Dataset entries
/-- Word `k` of the rake page's eight global registers. -/
def rakeGlobal (c : Channel) (k : Nat) : Word :=
  let r := c.rakes
  match k with
  | 0 => word [(0, r.jobs.length)]
  | 1 => word [(0, (r.streams.filter (fun x => x.2.state == .opened)).length),
               (15, (r.streams.filter (fun x => x.2.state == .dead)).length)]
  | 2 => r.crustKilled
  | 3 => word [(0, r.exhaustReports.toNat), (16, r.exhaustRefused.toNat)]
  | 4 => word [(0, r.logPair.toNat), (3, r.logRake.toNat), (6, r.logKind.toNat), (8, r.logMore.toNat)]
  | 5 => r.faultTide
  | 6 => r.gapSlices
  | _ => r.tagFails

/-- The lane pairs of a rake changed. -/
def Skim.mapRake (k : Skim) (n : Nat) (f : Pair → Pair) : Skim :=
  { k with pairs := k.pairs.mapIdx (fun i p => if i / 8 == n then f p else p) }

/-- The channel after a read of word `k` of rake `n`. -/
def rakeClear (c : Channel) (n k : Nat) : Channel :=
  let reg (f : RakeRegs → RakeRegs) : Rakes :=
    { c.rakes with perRake := c.rakes.perRake.mapIdx (fun i r => if i == n then f r else r) }
  match k with
  | 0 => { c with skim := c.skim.mapRake n (fun p => { p with testFail := false }) }
  | 1 => { c with skim := c.skim.mapRake n (fun p => { p with faultCompare := false, faultBus := false }),
                  rakes := reg (fun r => { r with faultCount := 0#16 }) }
  | 2 => { c with rakes := reg (fun r => { r with blocks := 0#32 }) }
  | _ => { c with rakes := reg (fun r => { r with yields := 0#16, aborts := 0#16 }) }

/-- The rakes after a read of global word `k`. -/
def rakeGlobalClear (r : Rakes) (k : Nat) : Rakes :=
  match k with
  | 2 => { r with crustKilled := 0#32 }
  | 3 => { r with exhaustReports := 0#16, exhaustRefused := 0#16 }
  | 4 => { r with logPair := 0#3, logRake := 0#3, logKind := 0#2, logMore := false }
  | 5 => { r with faultTide := 0#32 }
  | 6 => { r with gapSlices := 0#32 }
  | 7 => { r with tagFails := 0#32 }
  | _ => r

/-! ### Digest page (R220) -/

/-- The algorithm of an operation's digest job (R205, R215). -/
def digestAlgo (o : Op) (p : Bytes) : Nat :=
  match o with
  | .digest => u8 p 0
  | .macHmacSha2 => u8 p 6
  | _ => 2

/-- Word `k` (0 to 3) of digest engine `n`. `algo` and `hmac` are those of the running job. -/
def digestWord (c : Channel) (n k : Nat) : Word :=
  let e := c.digests.engines.getD n DigestEngine.reset
  let item : Option Item := match e.job with
    | none => none
    | some j => c.sched.items.find? (fun i => i.id == j.item)
  let algo := match item with
    | none => 0
    | some i => digestAlgo i.op i.pkt.payload
  let hmac := match item with
    | none => false
    | some i => i.op != Op.digest
  match k with
  | 0 => word [(0, (e.job.isSome || decide (c.now < e.busyUntil)).toNat), (1, algo), (4, hmac.toNat), (5, e.outOfService.toNat), (6, e.testFail.toNat)]
  | 1 => e.blocks
  | 2 => word [(0, e.faultBus.toNat), (1, e.faultMemory.toNat), (2, e.faultPair.toNat), (3, e.faultList.toNat),
               (16, e.faultCount.toNat)]
  | _ => word [(0, e.yields.toNat), (16, e.aborts.toNat)]

/-- Word `k` of the digest page's eight global registers. -/
def digestGlobal (d : Digests) (k : Nat) : Word :=
  match k with
  | 0 => word [(0, d.jobs.length)]
  | 1 => word [(0, d.compareMatches.toNat), (16, d.compareMismatches.toNat)]
  | 2 => word [(0, d.logEngine.toNat), (2, d.logKind.toNat), (5, d.logMore.toNat)]
  | 3 => d.faultTide
  | 4 => word [(0, d.bytes.toNat)]
  | 5 => word [(0, d.bytes.toNat / 2 ^ 32)]
  | 6 => d.katRuns
  | _ => word [(0, bitsOf 4 (fun n => (d.engines.getD n DigestEngine.reset).regMode)), (4, d.locked.toNat)]

/-- The digest engines with engine `n` changed. -/
def Digests.mapEngine (d : Digests) (n : Nat) (f : DigestEngine → DigestEngine) : Digests :=
  { d with engines := d.engines.mapIdx (fun i e => if i == n then f e else e) }

/-- The digest engines after a read of word `k` of engine `n`. -/
def digestClear (d : Digests) (n k : Nat) : Digests :=
  d.mapEngine n (fun e => match k with
    | 0 => { e with testFail := false }
    | 1 => { e with blocks := 0#32 }
    | 2 => { e with faultBus := false, faultMemory := false, faultPair := false, faultList := false, faultCount := 0#16 }
    | _ => { e with yields := 0#16, aborts := 0#16 })

/-- The digest engines after a read of global word `k`. -/
def digestGlobalClear (d : Digests) (k : Nat) : Digests :=
  match k with
  | 1 => { d with compareMatches := 0#16, compareMismatches := 0#16 }
  | 2 => { d with logEngine := 0#2, logKind := 0#3, logMore := false }
  | 3 => { d with faultTide := 0#32 }
  | 6 => { d with katRuns := 0#32 }
  | _ => d

/-! ### Public-key page (R245, R246) -/

/-- Word `k` (0 or 1) of public-key engine `n`. -/
def pkWord (x : Pks) (n k : Nat) : Word :=
  let e := x.engines.getD n PkEngine.reset
  match k with
  | 0 =>
    let job := if e.wiping then none else e.job
    word [(0, job.isSome.toNat), (1, e.wiping.toNat), (2, (decide (n < x.twinEngines)).toNat),
          (8, match job with | none => 0 | some j => j.algo),
          (16, match job with | none => 0 | some j => j.op.toNat), (19, (e.owned && !e.wiping).toNat), (24, e.owner.toNat)]
  | _ => word [(0, e.ops.toNat), (16, e.aborts.toNat)]

/-- Word `k` of the public-key page's eight global registers. -/
def pkGlobal (x : Pks) (k : Nat) : Word :=
  match k with
  | 0 => word [(0, x.splitShadow.toNat)]
  | 1 => word [(0, min 0xFFFF x.drainedTwin), (16, min 0xFFFF x.drainedHalved)]
  | 2 => word [(0, min 0xFFFF (x.queueTwin.length + x.queueHalved.length)), (16, x.twinMismatch.toNat)]
  | 3 => word [(0, x.rejInput.toNat), (16, x.rejInvariant.toNat)]
  | 4 => word [(0, x.logEngine.toNat), (4, x.logKind.toNat), (7, x.logMore.toNat)]
  | 5 => x.faultTide
  | 6 => word [(0, x.wipesOwner.toNat), (16, x.wipesAbort.toNat)]
  | _ => word [(0, x.maxAttempts.toNat), (16, x.capHits.toNat)]

/-- The public-key engines with engine `n` changed. -/
def Pks.mapEngine (x : Pks) (n : Nat) (f : PkEngine → PkEngine) : Pks :=
  { x with engines := x.engines.mapIdx (fun i e => if i == n then f e else e) }

/-- The public-key engines after a read of word `k` of engine `n`. -/
def pkClear (x : Pks) (n k : Nat) : Pks :=
  if k == 1 then x.mapEngine n (fun e => { e with ops := 0#16, aborts := 0#16 }) else x

/-- The public-key engines after a read of global word `k`. -/
def pkGlobalClear (x : Pks) (k : Nat) : Pks :=
  match k with
  | 2 => { x with twinMismatch := false }
  | 3 => { x with rejInput := 0#16, rejInvariant := 0#16 }
  | 4 => { x with logEngine := 0#4, logKind := 0#3, logMore := false }
  | 5 => { x with faultTide := 0#32 }
  | 6 => { x with wipesOwner := 0#16, wipesAbort := 0#16 }
  | 7 => { x with maxAttempts := 0#9, capHits := 0#16 }
  | _ => x

/-! ### Key store page (R283) -/

/-- Shadow entries in use: retained copies and component sessions (R169, R258, R259). -/
def Keys.shadowUsed (x : Keys) : Nat := (x.retained.map (fun r => r.records.length)).sum + x.sessions.length

/-- The pin count of a cache entry: the work items that hold a handle on it (R265). An extension record's entry goes with its
key's. -/
def Channel.pins (c : Channel) (e : CacheEntry) : Nat :=
  let home := if extBase ≤ e.slot then asymBase + (e.slot - extBase) / 32 else e.slot
  c.sched.items.countP (fun x => x.read && x.binds.any (fun b => b.slot == home && b.generation == e.generation))

/-- The entry is pinned. -/
def Channel.pinned (c : Channel) (e : CacheEntry) : Bool := c.pins e != 0

/-- Shadow entries that writers in service have taken and not yet given back (R258). -/
def Sched.heldShadow (d : Sched) : Nat :=
  (d.items.map (fun x => if x.phase == .shadowWait || x.phase == .finished then 0 else x.shadow)).sum

/-- Word `k` of the key store page, 0 to 11. -/
def keyWord (c : Channel) (k : Nat) : Word :=
  let x := c.keys
  match k with
  | 0 => word [(0, x.sdk.isSome.toNat), (1, x.vr.isSome.toNat), (2, x.commit.isSome.toNat), (8, x.rung % 256), (16, x.svnRun % 256)]
  | 1 => x.hits
  | 2 => x.misses
  | 3 => word [(0, (x.cache.filter c.pinned).length)]
  | 4 => word [(0, x.fillCorrupt.toNat), (16, x.fillVolEmpty.toNat)]
  | 5 => word [(0, x.shadowUsed + c.sched.heldShadow)]
  | 6 => word [(0, (x.ledger.filter (·.live)).length)]
  | 7 => x.flips
  | 8 => word [(0, x.destroys.toNat), (16, x.withdrawnCount.toNat)]
  | 9 => word [(0, x.corruptSlot.toNat), (28, x.corruptValid.toNat), (29, x.corruptMore.toNat)]
  | 10 => x.corruptTide
  | _ => word [(0, x.fuseFloor % 256)]

/-- The key store after a read of word `k`. -/
def keyClear (x : Keys) (k : Nat) : Keys :=
  match k with
  | 1 => { x with hits := 0#32 }
  | 2 => { x with misses := 0#32 }
  | 4 => { x with fillCorrupt := 0#16, fillVolEmpty := 0#16 }
  | 7 => { x with flips := 0#32 }
  | 8 => { x with destroys := 0#16, withdrawnCount := 0#16 }
  | 9 => { x with corruptSlot := 0#28, corruptValid := false, corruptMore := false }
  | 10 => { x with corruptTide := 0#32 }
  | _ => x

/-! ### Generator page (R306) -/

/-- RNG_STATUS.STATE. -/
def RngState.num : RngState → Nat
  | .off => 0 | .startTest => 1 | .seeding => 2 | .ready => 3 | .failed => 4

/-- The pool holds a unit of 1,024 bits (R285). -/
def Rng.unit (g : Rng) : Bool := decide (16 ≤ g.pool.length)

/-- The conditions of step 2 of R295 beside the pool unit: fewer than 16 retained epochs, 64 tides since the epoch took
effect, where one has, and no wait after a second mismatch. -/
def Rng.epochRoom (g : Rng) (tide : Nat) : Bool :=
  decide (g.epochs.length < 16) && (g.epochTide == 0 || decide (g.epochTide + 64 ≤ tide))
  && g.retryAt.all (fun t => decide (t ≤ tide))

/-- The conditions of step 2 of R295. -/
def Rng.step2 (g : Rng) (tide : Nat) : Bool := g.unit && g.epochRoom tide

/-- A renewal has been triggered and waits under step 2 of R295. -/
def Rng.deferred (g : Rng) (tide : Nat) : Bool := g.renewal.any (fun r => r.own.isNone && r.formed.isNone) && !g.step2 tide

/-- Word `k` of the generator page, 0 to 11. -/
def rngWord (g : Rng) (tide k : Nat) : Word :=
  match k with
  | 0 => word [(0, g.state.num), (3, g.source.toNat), (6, g.cause.toNat), (9, g.atStartup.toNat)]
  | 1 => word [(0, g.current % 2 ^ 32)]
  | 2 => word [(0, g.current / 2 ^ 32 % 2 ^ 32)]
  | 3 => word [(0, g.epochTide % 2 ^ 32)]
  | 4 => word [(0, min 0x1FFFFFF g.uses)]
  | 5 => word [(0, g.epochs.length), (5, g.renewal.isSome.toNat), (6, (g.deferred tide).toNat)]
  | 6 => word [(0, g.reseeds.toNat), (16, g.epochCount.toNat)]
  | 7 => g.draws
  | 8 => word [(0, g.repMax.toNat), (16, g.aptMax.toNat)]
  | 9 => word [(0, g.failedReqs.toNat)]
  | 10 => word [(0, 64 * g.pool.length)]
  | _ => 0#32

/-- The generator after a read of word `k`. -/
def rngClear (g : Rng) (k : Nat) : Rng :=
  match k with
  | 6 => { g with reseeds := 0#16, epochCount := 0#16 }
  | 7 => { g with draws := 0#32 }
  | 8 => { g with repMax := 0#16, aptMax := 0#16 }
  | 9 => { g with failedReqs := 0#16 }
  | _ => g

/-! ### Tamper page, island and fuse windows (R383, R384, R427) -/

/-- The channel drives TAMPER_OUT_N: its alarm latch holds a source whose response was L1 or above (R382). -/
def Channel.drivesOut (c : Channel) : Bool := c.island.drivers &&& c.island.alarm != 0#23

/-- Eight 3-bit fields, those of sources 8 × `m` on. -/
def nibbleWord (f : Nat → Nat) (m : Nat) : Word :=
  word ((List.range 8).map (fun k => (4 * k, if 8 * m + k < 23 then f (8 * m + k) else 0)))

/-- The level a programmed value applies as: at least the floor, 6 and 7 as 5 (R359). -/
def levelOf (source : Nat) (programmed : Nat) : Nat := max (tamperFloors.getD source 0#3).toNat (min 5 programmed)

/-- The level in force of a source. -/
def Tamper.level (t : Tamper) (source : Nat) : Nat := levelOf source (t.levels.getD source 0#3).toNat

/-- What a read of the tamper page takes from outside the channel: whether TAMPER_OUT_N is low, the peer's halt, and the
present levels of TMP_IN[3:0] and WAKE_N. -/
structure PinView where
  outLow : Bool
  peerHalted : Bool
  tmpIn : BitVec 4
  wakeHigh : Bool
  deriving DecidableEq, Repr

/-- The levels of the pins before filtering (R383): a TMP_IN that a command has reported is high and a WAKE_N decided as a
tamper is low; of the others no command reports the level, which is the free value `n` (DESIGN CHOICE, log 270). -/
def Tamper.levelsOf (t : Tamper) (n : Nat) : BitVec 4 × Bool := (t.tmpIn ||| BitVec.ofNat 4 n, t.wakeHigh && n / 16 % 2 == 1)

/-- Word `k` of the tamper page of a channel. -/
def tamperWord (c : Channel) (pins : PinView) (k : Nat) : Word :=
  let t := c.tamper
  match k with
  | 0 => word [(0, t.armed.toNat), (1, t.boot.toNat), (2, c.responding), (5, c.drivesOut.toNat), (6, t.peerL5.toNat)]
  | 1 => word [(0, c.island.alarm.toNat)]
  | 2 => word [(0, t.seen.toNat)]
  | 3 => nibbleWord t.level 0
  | 4 => nibbleWord t.level 1
  | 5 => nibbleWord t.level 2
  | 6 => nibbleWord (fun n => (tamperFloors.getD n 0#3).toNat) 0
  | 7 => nibbleWord (fun n => (tamperFloors.getD n 0#3).toNat) 1
  | 8 => nibbleWord (fun n => (tamperFloors.getD n 0#3).toNat) 2
  | 9 => word [(0, t.l1.toNat), (8, t.l2.toNat), (16, t.l3.toNat)]
  | 10 => word [(0, t.lastSources.toNat), (23, t.lastLevel.toNat)]
  | 11 => t.lastTide
  | 12 => word [(0, t.bistNext.toNat), (5, c.testWindow.toNat), (16, t.bistRuns.toNat)]
  | 13 => word [(0, t.bistFail.toNat)]
  | 14 => word [(0, pins.tmpIn.toNat), (4, (!pins.outLow).toNat), (5, pins.wakeHigh.toNat)]
  | _ => word [(0, t.restarts.toNat), (4, pins.peerHalted.toNat)]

_PROMPT_. Repeat only the lines above, from the first line of the entries through the line that contains "def rakeClear (c", including both ends.

_REPLY TO THE TASK_.
/-- Word `k` of the rake page's eight global registers. -/
def rakeGlobal (c : Channel) (k : Nat) : Word :=
  let r := c.rakes
  match k with
  | 0 => word [(0, r.jobs.length)]
  | 1 => word [(0, (r.streams.filter (fun x => x.2.state == .opened)).length),
               (15, (r.streams.filter (fun x => x.2.state == .dead)).length)]
  | 2 => r.crustKilled
  | 3 => word [(0, r.exhaustReports.toNat), (16, r.exhaustRefused.toNat)]
  | 4 => word [(0, r.logPair.toNat), (3, r.logRake.toNat), (6, r.logKind.toNat), (8, r.logMore.toNat)]
  | 5 => r.faultTide
  | 6 => r.gapSlices
  | _ => r.tagFails

/-- The lane pairs of a rake changed. -/
def Skim.mapRake (k : Skim) (n : Nat) (f : Pair → Pair) : Skim :=
  { k with pairs := k.pairs.mapIdx (fun i p => if i / 8 == n then f p else p) }

/-- The channel after a read of word `k` of rake `n`. -/
def rakeClear (c : Channel) (n k : Nat) : Channel :=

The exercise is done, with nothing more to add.